Was tut sich im Hirn von digitalen Ureinwohnern und analogen Alten?

Geschrieben am 13. März 2014 von Paul-Josef Raue.

Der Sohn pflegt seinen dementen Vater. Er bekommt eine Ahnung vom Alt-Sein:

Vatter muss die Dinge langam belichten, um sie wahrnehmen zu können. Alles Schnelle, Hektische fällt durch sein grobmaschiges Raster. Jüngere Hirne reagieren umgekehrt: Das Neue, Schnelle, Plötzliche nimmt die Aufmerksamkeit sofort gefangen. Ein lebenserhaltender Reflex: Es könnte etwas Gefährliches sein und eine sofortige Reaktion erfordern!

Doch Vatter reagiert nicht mehr. Er schaut nur noch hin. Filtert alles Irritierende aus. Deshalb ist er so unendlich langsam. So fatalistisch. Und so schutzlos. Ich habe zum ersten Mal eine Ahnung davon, was es heißt, alt zu sein. Und dement.

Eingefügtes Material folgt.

/-- R154, R156: the oldest entry of the far-store buffer leaves it in program order into the FIFO of its target island, with its ring and
the commit group in force, or, where it hits a write-back line of a Skink's D-cache, into that line; an arm request leaves only when every
far write before it is acknowledged; an error response is recorded in FAR_ADDR, FAR_DATA and FAR_STAT with vector 10 pending, or counted
when one is recorded already. R165, R167: CACHE_OP of ring 0 invalidates, cleans, or cleans and invalidates the lines that it names in the
caches that it names; a clean puts dirty lines into the store buffer as it has room, and the pair waits until all have left it; their
sixteen words land at their place. A line fill's request brings back the sixteen words of the line, and they end the wait in the way that
the set gives. The replacement of lines, and that a line is written back as one entry, are the model's choices (log entry 45). -/
def Obligations.FarStoresAndCaches : Prop :=
  ((∀ (e : Eng) (b : Store) (l : Line) (rest : List Store) (s : State), (s.eng e).buf = b :: rest → b.kind = .far →
     s.clocked e = true → s.drainOver e = false → (s.eng e).cop = none → s.cached e b.addr = some true →
     lineOf (s.eng e).dcache b.addr = some l →
     ∃ t, exec (.farStoreDrain e) s = .next t ∧ (t.eng e).buf = rest ∧ (t.eng e).acks = (s.eng e).acks ∧
       lineOf (t.eng e).dcache b.addr =
         some { l with words := l.words.set (b.addr % 64 / 4) (mergeStore (l.word b.addr) b), dirty := true } ∧
       (∀ i, t.fifo (engIsl e) i = s.fifo (engIsl e) i) ∧ SameBut s t [] [e]) ∧
   (∀ (e : Eng) (b : Store) (rest : List Store) (i : Nat) (s : State), (s.eng e).buf = b :: rest → b.kind = .far →
     s.cached e b.addr = none ∨ lineOf (s.eng e).dcache b.addr = none →
     s.clocked e = true → s.drainOver e = false → (s.eng e).cop = none → s.crossing b.addr = some i → s.reach i = true →
     (s.fifo (engIsl e) i).length < 8 →
     ∃ t, exec (.farStoreDrain e) s = .next t ∧ (t.eng e).buf = rest ∧ (t.eng e).acks = (s.eng e).acks + 1 ∧
       t.fifo (engIsl e) i = s.fifo (engIsl e) i ++ [{ eng := e, st := b, cg := s.rsel e }] ∧ SameBut s t [] [e]) ∧
   (∀ (p : Fin 2) (w : Word) (b : Store) (rest : List Store) (ws : List Word) (i : Nat) (s : State),
     (let e := 256 + p.val
      (s.eng e).buf = b :: rest → rest.length < 8 → b.kind = .line ws → (s.eng e).cop = some w → s.clocked e = true →
      inWindow b.addr = false → s.crossing b.addr = some i → s.reach i = true → (s.fifo (engIsl e) i).length < 8 →
      ∃ t, exec (.farStoreDrain ⟨e, by omega⟩) s = .next t ∧ (t.eng e).acks = (s.eng e).acks + 1 ∧
        t.fifo (engIsl e) i = s.fifo (engIsl e) i ++ [{ eng := e, st := b, cg := s.rsel e }] ∧
        (t.eng e).buf = rest ++ ((s.opDirty e w).take (8 - rest.length)).map
          (fun l => { kind := .line l.words, addr := l.addr, data := 0, size := 0, ring := 0 }) ∧
        (t.eng e).cop = (if rest = [] ∧ s.opDirty e w = [] then none else some w) ∧ SameBut s t [] [e])) ∧
   (∀ (e : Eng) (b : Store) (rest : List Store) (g : Nat) (s : State), (s.eng e).buf = b :: rest → b.kind = .arm g →
     s.clocked e = true → s.drainOver e = false → (s.eng e).cop = none → (s.eng e).acks = 0 → s.reach islSYS = true → (s.fifo (engIsl e) islSYS).length < 8 →
     ∃ t, exec (.farStoreDrain e) s = .next t ∧ (t.eng e).buf = rest ∧
       t.fifo (engIsl e) islSYS = s.fifo (engIsl e) islSYS ++ [{ eng := e, st := b, cg := s.rsel e }] ∧ SameBut s t [] [e]) ∧
   (∀ (src dst : Fin 26) (x : Xfer) (rest : List Xfer) (g : Nat) (s : State), s.fifo src dst = x :: rest → dst.val = islSYS →
     s.alive islSYS = true → s.initAt x.st.addr = false → x.st.kind = .arm g → x.eng < 258 →
     ∃ t, exec (.handshakeFifoDelivery src dst) s = .next t ∧ t.fifo src dst = rest ∧ t.cc.armReqs = s.cc.armReqs ++ [g] ∧
       SameBut s t [] []) ∧
   (∀ (e : Eng) (r : StoreErr) (rest : List StoreErr) (s : State), (s.eng e).errs = r :: rest →
     s.clocked e = true → s.on (aFAR_STAT e) FAR_STAT.valid = false → r.size ≤ 2 → r.cause < 4 → r.ring < 4 →
     ∃ t, exec (.impreciseStoreFault e) s = .next t ∧ t.reg (aFAR_ADDR e) = BitVec.ofNat 32 r.addr ∧ t.reg (aFAR_DATA e) = r.data ∧
       t.on (aFAR_STAT e) FAR_STAT.valid = true ∧ t.get (aFAR_STAT e) FAR_STAT.size = 2 - r.size ∧
       t.get (aFAR_STAT e) FAR_STAT.cause = r.cause ∧ t.get (aFAR_STAT e) FAR_STAT.ring = r.ring ∧ 10 ∈ (t.eng e).pend ∧
       (t.eng e).errs = rest ∧ (t.eng e).acks = (s.eng e).acks - 1 ∧ SameBut s t [aFAR_ADDR e, aFAR_DATA e, aFAR_STAT e] [e]) ∧
   (∀ (e : Eng) (r : StoreErr) (rest : List StoreErr) (s : State), (s.eng e).errs = r :: rest →
     s.clocked e = true → s.on (aFAR_STAT e) FAR_STAT.valid = true →
     ∃ t, exec (.impreciseStoreFault e) s = .next t ∧
       t.get (aFAR_STAT e) FAR_STAT.ovf_count = min (s.get (aFAR_STAT e) FAR_STAT.ovf_count + 1) 0xFFFF ∧
       (t.eng e).pend = (s.eng e).pend ∧ SameBut s t [aFAR_STAT e] [e])) ∧
  ((∀ (p : Fin 2) (w : Word) (s : State),
     (let e := 256 + p.val
      let c := getBits w SK_CACHE_OP.cache
      let hit (l : Line) : Bool := getBits w SK_CACHE_OP.all == 1 || l.addr == (s.reg (aSK_CACHE_ADDR e)).toNat / 64 * 64
      let d := (s.eng e).dcache
      let out (l : Line) : Store := { kind := .line l.words, addr := l.addr, data := 0, size := 0, ring := 0 }
      let dirty := d.filter (fun l => hit l && l.dirty)
      s.clocked e = true → s.ring e = 0 → (s.eng e).buf = [] → (s.eng e).cop = none →
      (getBits w SK_CACHE_OP.op = 0 →
         ∃ t, exec (.cacheInvalidate p w) s = .next t ∧ (t.eng e).cop = none ∧
           (t.eng e).icache = (if c % 2 = 1 then (s.eng e).icache.filter (fun l => !hit l) else (s.eng e).icache) ∧
           (t.eng e).dcache = (if 2 ≤ c then d.filter (fun l => !hit l) else d) ∧ SameBut s t [] [e]) ∧
      (getBits w SK_CACHE_OP.op = 1 → 2 ≤ c →
         ∃ t, exec (.cacheClean p w) s = .next t ∧ (t.eng e).buf = (dirty.take 8).map out ∧
           (t.eng e).icache = (s.eng e).icache ∧
           (t.eng e).dcache = d.map (fun l => if (dirty.take 8).contains l then { l with dirty := false } else l) ∧
           (t.eng e).cop = (if dirty = [] then none else some w) ∧ SameBut s t [] [e]) ∧
      (getBits w SK_CACHE_OP.op = 2 → 2 ≤ c → dirty = [] →
         ∃ t, exec (.cacheCleanInvalidate p w) s = .next t ∧ (t.eng e).buf = [] ∧ (t.eng e).cop = none ∧
           (t.eng e).icache = (if c % 2 = 1 then (s.eng e).icache.filter (fun l => !hit l) else (s.eng e).icache) ∧
           (t.eng e).dcache = d.filter (fun l => !hit l) ∧ SameBut s t [] [e]) ∧
      (getBits w SK_CACHE_OP.op = 2 → 2 ≤ c → dirty ≠ [] →
         ∃ t, exec (.cacheCleanInvalidate p w) s = .next t ∧ (t.eng e).buf = (dirty.take 8).map out ∧ (t.eng e).cop = some w ∧
           (t.eng e).icache = (s.eng e).icache ∧
           (t.eng e).dcache = d.map (fun l => if (dirty.take 8).contains l then { l with dirty := false } else l) ∧
           SameBut s t [] [e]))) ∧
   (∀ (src dst : Fin 26) (x : Xfer) (rest : List Xfer) (ws : List Word) (s : State), s.fifo src dst = x :: rest → dst.val = islSYS →
     s.alive islSYS = true → s.initAt x.st.addr = false → x.st.kind = .line ws → ws.length = 16 → 0x10000000 ≤ x.st.addr → x.st.addr < 0x107FFFC1 →
     x.st.addr % 64 = 0 → x.eng < 258 →
     ∃ t, exec (.handshakeFifoDelivery src dst) s = .next t ∧ t.fifo src dst = rest ∧
       (∀ i, i < 16 → t.word (x.st.addr + 4 * i) = ws.getD i 0) ∧ (t.eng x.eng).acks = (s.eng x.eng).acks - 1 ∧
       SameButMem s t [] [x.eng] x.st.addr 64) ∧
   (∀ (src dst : Fin 26) (x : Xfer) (rest : List Xfer) (p : Fin 2) (ic : Bool) (line : Nat) (s : State), s.fifo src dst = x :: rest →
     dst.val = islSYS → s.alive islSYS = true → s.initAt x.st.addr = false → x.st.kind = .op → x.st.size = 3 → x.st.addr = line →
     x.eng = 256 + p.val → (s.eng x.eng).wait = .fill ic line →
     line % 64 = 0 → 0x10000000 ≤ line → line < 0x10800000 →
     (∀ i, i < 16 → s.ue.contains (line + 4 * i) = false ∧ s.ce.contains (line + 4 * i) = false) →
     ∃ t, exec (.handshakeFifoDelivery src dst) s = .next t ∧ t.fifo src dst = rest ∧
       (t.eng x.eng).reply = .words ((List.range 16).map (fun i => s.word (line + 4 * i))) ∧ SameBut s t [] [x.eng]) ∧
   (∀ (p : Fin 2) (ic : Bool) (line : Nat) (ws : List Word) (s : State),
     (let e := 256 + p.val
      (s.eng e).wait = .fill ic line → s.goesOn e = true → s.lineDue e line = false → s.lineRoom e ic line = true → line % 64 = 0 →
      inWindow line = false → (s.eng e).reply = .words ws →
      ∃ t, exec (.cacheLineFill p) s = .next t ∧ (t.eng e).wait = .none ∧
       lineOf (if ic then (t.eng e).icache else (t.eng e).dcache) line =
         some { addr := line, words := ws, dirty := false, way := (s.eng e).wayFor ic line } ∧ SameBut s t [] [e])))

Der Journalist Bernd Eichmann schreibt, wie in einem Tagebuch, über die letzten zweieinhalb Jahre seines Vaters, den er im Sterben begleitet. Dabei entdeckt er,  fast nebenbei, die Unterschiede eines jungen und eines älteren Gehirns: Das schnelle, wie wir es bei den Digital Natives beobachten, und das langsame der Alten, die bisweilen geringschätzig auf Jüngere herabschauen, die unentwegt ihr Smartphone in der Hand halten, simsen und chatten und mailen.

Das Gehirn seines dementen Vaters stellt sich Bernd Eichmann vor wie eine Daguerrotypie – „entleert von allem Flüchtigen“:

Die verbliebenen Synapsen seines Hirns übermitteln nur noch Eindrücke von Dauer. Vatter muss die Dinge lange belichten, um sie wahrnehmen zu können. Alles Schnelle, Hektische fällt durch sein grobmaschiges Raster,

Ein Graureiher, seit Tagen ständiger Begleiter bei den Ausflügen,  hat den Sohn aufmerksam gemacht: Der Reiher, eine Hummel und Flugzeug sind zu sehen. Der Vater sieht nur das Flugzeug:

Das kann er fixieren, weil es seine Blickachse langsam genug passiert. Und da wird mir klar, dass Vatter längst in Zeitlupe sieht und lebt: Das Hirnsegment für Schnelligkeit ist geschlossen. Nur das, was sich langsam oder gar nicht bewegt, findet in seiner Welt noch statt… Und deshalb versteht er meine Welt nicht, die sich aus flüchtigen Eindrücken speist und ständigen Veränderungen unterworfen ist.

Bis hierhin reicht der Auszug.